What is being asked — Hunt for the word "vectorForms" across the entries below, copying each line that holds it.

Recorded information —
- - - - -

-- ==== Sys2Proof/Safety.lean ====
section
/-! DEFINITION. What a safe step is, in the terms that statements use. -/

namespace Sys2Proof

open Machine

/-- The step ends in a next state. -/
def Completes (s : State) : Prop := ∃ t, step s = .next t

/-- The step ends in no fault. -/
def NoFault (s : State) : Prop := ∀ f, step s ≠ .fault f

/-- Every byte memory that the host can write or read is in canonical form: host memory and the two mailbox buffers. -/
def HostMemoryWf (d : Device) : Prop := memWf d.hostMem = true ∧ memWf d.mbx.req = true ∧ memWf d.mbx.resp = true

/-- Every byte memory of a berth is in canonical form: its HBM and the block memory of its tiles. -/
def BerthMemoryWf (x : Berth) : Prop := memWf x.hbm.mem = true ∧ ∀ p ∈ x.tiles, memWf p.2.mem = true

/-- Every byte memory of the module is in canonical form. -/
def MemoryWf (d : Device) : Prop := HostMemoryWf d ∧ ∀ p ∈ d.berths, BerthMemoryWf p.2

/-- The range of an A48 register (R63) and of a 32-bit sum (R81). -/
def InA48 (v : Int) : Prop := -140737488355328 ≤ v ∧ v ≤ 140737488355327
def InI32 (v : Int) : Prop := -2147483648 ≤ v ∧ v ≤ 2147483647

/-! Terms for statements about tile steps. -/

/-- A step command as the statements list it: the command, its opcode and unit (Table 5-1), its submode, what it needs beyond
R31, and its work. -/
structure StepForm where
  cmd : TileId → Fin 4 → Instr
  opcode : Nat
  unit : ExecUnit
  mode : Xe → Bool
  ready : Xe → Bool
  op : Xe → Option Xe

/-- The forms of the step commands, in the table's order. -/
def plainForms : List StepForm :=
  [⟨.nop, 0x00, .none, anyMode, alwaysReady, opNop⟩, ⟨.wait, 0x01, .none, anyMode, waitReady, opNop⟩,
   ⟨.hurdle, 0x02, .none, anyMode, alwaysReady, opHurdle⟩, ⟨.band, 0x03, .none, anyMode, alwaysReady, opBand⟩,
   ⟨.bchk, 0x04, .none, anyMode, bchkReady, opBchk⟩]

def scaleForms : List StepForm :=
  [⟨.scale, 0x05, .vector, anyMode, scaleReady, opScale⟩,
   ⟨.statSend, 0x06, .vector, modeAt 51 51 0, alwaysReady, opStatSend⟩,
   ⟨.statUpdate, 0x06, .vector, modeAt 51 51 1, alwaysReady, opStatUpdate⟩,
   ⟨.semit, 0x07, .vector, anyMode, semitReady, opSemit⟩]

def moverForms : List StepForm :=
  [⟨.send, 0x08, .mover, anyMode, alwaysReady, opSend⟩, ⟨.copy, 0x09, .mover, anyMode, alwaysReady, opCopy⟩,
   ⟨.pass, 0x0A, .mover, anyMode, alwaysReady, opPass⟩, ⟨.steer, 0x30, .mover, anyMode, alwaysReady, opSteer⟩,
   ⟨.merge, 0x31, .mover, anyMode, alwaysReady, opMerge⟩, ⟨.crop, 0x33, .mover, anyMode, alwaysReady, opCrop⟩]

def arrayForms : List StepForm :=
  [⟨.conv, 0x10, .array, anyMode, alwaysReady, opConv⟩, ⟨.matw, 0x11, .array, anyMode, alwaysReady, opMatw⟩,
   ⟨.dwconv, 0x12, .array, anyMode, alwaysReady, opDwconv⟩, ⟨.mata, 0x13, .array, anyMode, alwaysReady, opMata⟩,
   ⟨.spec, 0x14, .array, anyMode, alwaysReady, opSpec⟩,
   ⟨.xformFr, 0x2C, .array, modeAt 51 50 0, alwaysReady, opXformFr⟩,
   ⟨.xformFs, 0x2C, .array, modeAt 51 50 1, alwaysReady, opXformFs⟩,
   ⟨.xformIs, 0x2C, .array, modeAt 51 50 2, alwaysReady, opXformIs⟩,
   ⟨.xformIc, 0x2C, .array, modeAt 51 50 3, alwaysReady, opXformIc⟩,
   ⟨.bwd, 0x40, .array, anyMode, alwaysReady, opBwd⟩, ⟨.wgrad, 0x41, .array, anyMode, alwaysReady, opWgrad⟩]

def vectorForms : List StepForm :=
  [⟨.zpc, 0x20, .vector, anyMode, alwaysReady, opZpc⟩, ⟨.rq, 0x21, .vector, anyMode, alwaysReady, opRq⟩,
   ⟨.accin, 0x22, .vector, anyMode, alwaysReady, opAccin⟩, ⟨.accout, 0x23, .vector, anyMode, alwaysReady, opAccout⟩,
   ⟨.rotw, 0x24, .vector, anyMode, alwaysReady, opRotw⟩, ⟨.tfn, 0x25, .vector, anyMode, alwaysReady, opTfn⟩,
   ⟨.elt, 0x26, .vector, anyMode, alwaysReady, opElt⟩,
   ⟨.poolMax, 0x27, .vector, modeAt 51 51 0, alwaysReady, opPoolMax⟩,
   ⟨.poolAverage, 0x27, .vector, modeAt 51 51 1, alwaysReady, opPoolAverage⟩,
   ⟨.gpoolMaxAccumulate, 0x28, .vector, modeAt 51 50 0, alwaysReady, opGpoolMaxAcc⟩,
   ⟨.gpoolSumAccumulate, 0x28, .vector, modeAt 51 50 1, alwaysReady, opGpoolSumAcc⟩,
   ⟨.gpoolEmitMax, 0x28, .vector, modeAt 51 50 2, alwaysReady, opGpoolEmitMax⟩,
   ⟨.gpoolEmitAverage, 0x28, .vector, modeAt 51 50 3, alwaysReady, opGpoolEmitAvg⟩,
   ⟨.resize, 0x29, .vector, anyMode, alwaysReady, opResize⟩, ⟨.softmax, 0x2A, .vector, anyMode, alwaysReady, opSoftmax⟩,
   ⟨.lnorm, 0x2B, .vector, anyMode, alwaysReady, opLnorm⟩, ⟨.select, 0x32, .vector, anyMode, alwaysReady, opSelect⟩,
   ⟨.opt, 0x42, .vector, modeAt 49 49 0, alwaysReady, opOpt⟩,
   ⟨.optFin, 0x42, .vector, modeAt 49 49 1, alwaysReady, opOptFin⟩,
   ⟨.lossCe, 0x43, .vector, modeAt 51 50 0, alwaysReady, opLossCe⟩,
   ⟨.lossBce, 0x43, .vector, modeAt 51 50 1, alwaysReady, opLossBce⟩,
   ⟨.lossSmoothL1, 0x43, .vector, modeAt 51 50 2, alwaysReady, opLossSmoothL1⟩,
   ⟨.lossDrain, 0x43, .vector, modeAt 51 50 3, alwaysReady, opLossDrain⟩]

def stepForms : List StepForm := plainForms ++ scaleForms ++ moverForms ++ arrayForms ++ vectorForms

/-- The working record of the head step of context c of the tile that serves t. -/
def headWork (s : State) (t : TileId) (c : Fin 4) : Xe := stepOf s.dev t.b.val (keyOf s.dev t) c.val

/-- The head step of the running context is of this form, and no hold keeps its context (Tables 2-7, 5-1, R285). -/
def StepForm.Heads (f : StepForm) (t : TileId) (c : Fin 4) (s : State) : Prop :=
  berthLive s.dev t.b.val = true ∧ examined (headWork s t c) = true ∧ wOpcode (headWork s t c).w = f.opcode
    ∧ wCtx (headWork s t c).w = c.val ∧ f.mode (headWork s t c) = true ∧ headHeld (headWork s t c) = false

/-- R31: inputs, credits, unit and budget are there, with what the step needs besides. -/
def StepForm.CanIssue (f : StepForm) (t : TileId) (c : Fin 4) (s : State) : Prop :=
  eligible f.unit (berthAt s.dev t.b.val).fclk (berthAt s.dev t.b.val).droopUntil (headWork s t c) = true
    ∧ f.ready (headWork s t c) = true

/-- R37: no context before c in the search order of its tile could issue. -/
def InTurn (t : TileId) (c : Fin 4) (s : State) : Prop := inTurn s.dev t.b.val (keyOf s.dev t) c.val = true

/-! What a start of the cores keeps of the flash. -/

/-- The flash is as before, or without the class P records that draw `n` of the start found damaged (R403). -/
def FlashKept (n : Nat) (before after : List (Nat × Nat)) : Prop :=
  after = before ∨ after = before.filter (fun e => !(classP e.1 && Config.flashDamaged e.1 n))

/-! A term for statements about requests of the host interface. -/

/-- A JOP request for operation `op` is the next one of its transport; it is admitted, and its access is served (R397, R399, R405,
R406). `d` is the module after the admission and `q` the request with its role. -/
def Served (s : State) (tr : Transport) (msg : List Byte) (op : Nat) (d : Device) (q : JopReq) : Prop :=
  ∃ r, headRequest s.dev tr msg = some r ∧ (tr = .mctp → frameBad .mctp (msg.drop 3) = false) ∧ r.op = op
    ∧ vetRequest (popRequest s.dev tr) r = .go d q.role ∧ q = { r with role := q.role } ∧ powerAllows d q = true ∧ roleAllows q = true

end Sys2Proof
end

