/-- R219: a station forwards the credits of an inbound pass port to its unit as one light flit; R210: a sender forwards one whole
unit under the stamp FILLED[15:0], a receiver sends its FREED value, and the sender takes a value in its window and counts one
outside it. -/
def Obligations.StationLinkCommands : Prop :=
  (∀ (b : Fin 4) (st : Fin 20) (p : Fin 64) (s : State),
    let pk := portKey b.val st.val p.val
    let sp := portAt s.dev pk
    let link := 20 * b.val + st.val
    sp.valid = true → sp.link = false → sp.inbound = true → 0 < sp.credits → berthLive s.dev b.val = true →
    (berthAt s.dev b.val).incoming = none →
    ∃ (d : Device) (w : Waiting), exec (.stationCreditForward b st p) s = .next { s with dev := d } ∧
      (portAt d pk).credits = 0 ∧ (linkAt d link).light = (linkAt s.dev link).light ++ [w] ∧
      w.flit.data = BitVec.ofNat 256 sp.credits ∧ w.flit.dest = sp.peer ∧ w.flit.typ = 1 ∧ shGood w.flit = true ∧
      d.berths = s.dev.berths ∧ d.od = s.dev.od) ∧
  (∀ (b : Fin 4) (st : Fin 20) (p : Fin 64) (s : State),
    let pk := portKey b.val st.val p.val
    let sp := portAt s.dev pk
    let link := linkAt s.dev (20 * b.val + st.val)
    let tg := flitClass (20 * b.val + st.val) link { src := keyEp pk, dest := linkPeer s.dev pk }
    sp.valid = true → sp.link = true → sp.fin.receiver = false → berthLive s.dev b.val = true → sp.fin.mark = none →
    (berthAt s.dev b.val).incoming = none →
    2 ^ sp.fin.grain ≤ sp.fin.buf.length → (sp.fin.filled - sp.fin.freed).toNat < sp.fin.cap + 1 →
    ∃ d : Device, exec (.linkUnitForward b st p) s = .next { s with dev := d } ∧
      (portAt d pk).fin.filled = sp.fin.filled + 1 ∧ (portAt d pk).fin.buf = sp.fin.buf.drop (2 ^ sp.fin.grain) ∧
      (flowQueue (linkAt d (20 * b.val + st.val)) tg).map (fun w => (w.flit.data, w.flit.sb, w.flit.stamp, w.flit.dest))
        = (flowQueue link tg).map (fun w => (w.flit.data, w.flit.sb, w.flit.stamp, w.flit.dest))
          ++ (sp.fin.buf.take (2 ^ sp.fin.grain)).map (fun t =>
            (t.data, t.sb, BitVec.ofNat 16 sp.fin.filled.toNat, linkPeer s.dev pk)) ∧
      d.berths = s.dev.berths) ∧
  (∀ (b : Fin 4) (st : Fin 20) (p : Fin 64) (s : State),
    let pk := portKey b.val st.val p.val
    let sp := portAt s.dev pk
    let link := 20 * b.val + st.val
    sp.valid = true → sp.link = true → sp.fin.receiver = true → sp.fin.freed ≠ sp.fin.sentFreed → berthLive s.dev b.val = true →
    (berthAt s.dev b.val).incoming = none →
    ∃ (d : Device) (w : Waiting), exec (.linkFreedSend b st p) s = .next { s with dev := d } ∧
      (portAt d pk).fin.sentFreed = sp.fin.freed ∧ (portAt d pk).fin.freed = sp.fin.freed ∧
      (linkAt d link).light = (linkAt s.dev link).light ++ [w] ∧ w.flit.data = BitVec.ofNat 256 sp.fin.freed.toNat ∧
      w.flit.dest = linkPeer s.dev pk ∧ w.flit.typ = 1) ∧
  (∀ (b : Fin 4) (st : Fin 20) (p : Fin 64) (s : State) (v : U32) (vs : List U32),
    let pk := portKey b.val st.val p.val
    let sp := portAt s.dev pk
    sp.valid = true → sp.link = true → sp.fin.receiver = false → berthLive s.dev b.val = true → sp.fin.freedIn = v :: vs →
    (berthAt s.dev b.val).incoming = none →
    ∃ d : Device, exec (.linkFreedAccept b st p) s = .next { s with dev := d } ∧ (portAt d pk).fin.freedIn = vs ∧
      (portAt d pk).fin.filled = sp.fin.filled ∧
      ((v - sp.fin.freed).toNat ≤ sp.fin.cap + 1 → (portAt d pk).fin.freed = v ∧ (portAt d pk).fin.ignored = sp.fin.ignored) ∧
      (sp.fin.cap + 1 < (v - sp.fin.freed).toNat →
        (portAt d pk).fin.freed = sp.fin.freed ∧ (portAt d pk).fin.ignored = sp.fin.ignored + 1))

- - - - -

Exercise result —
def vectorForms : List StepForm :=
def stepForms : List StepForm := plainForms ++ scaleForms ++ moverForms ++ arrayForms ++ vectorForms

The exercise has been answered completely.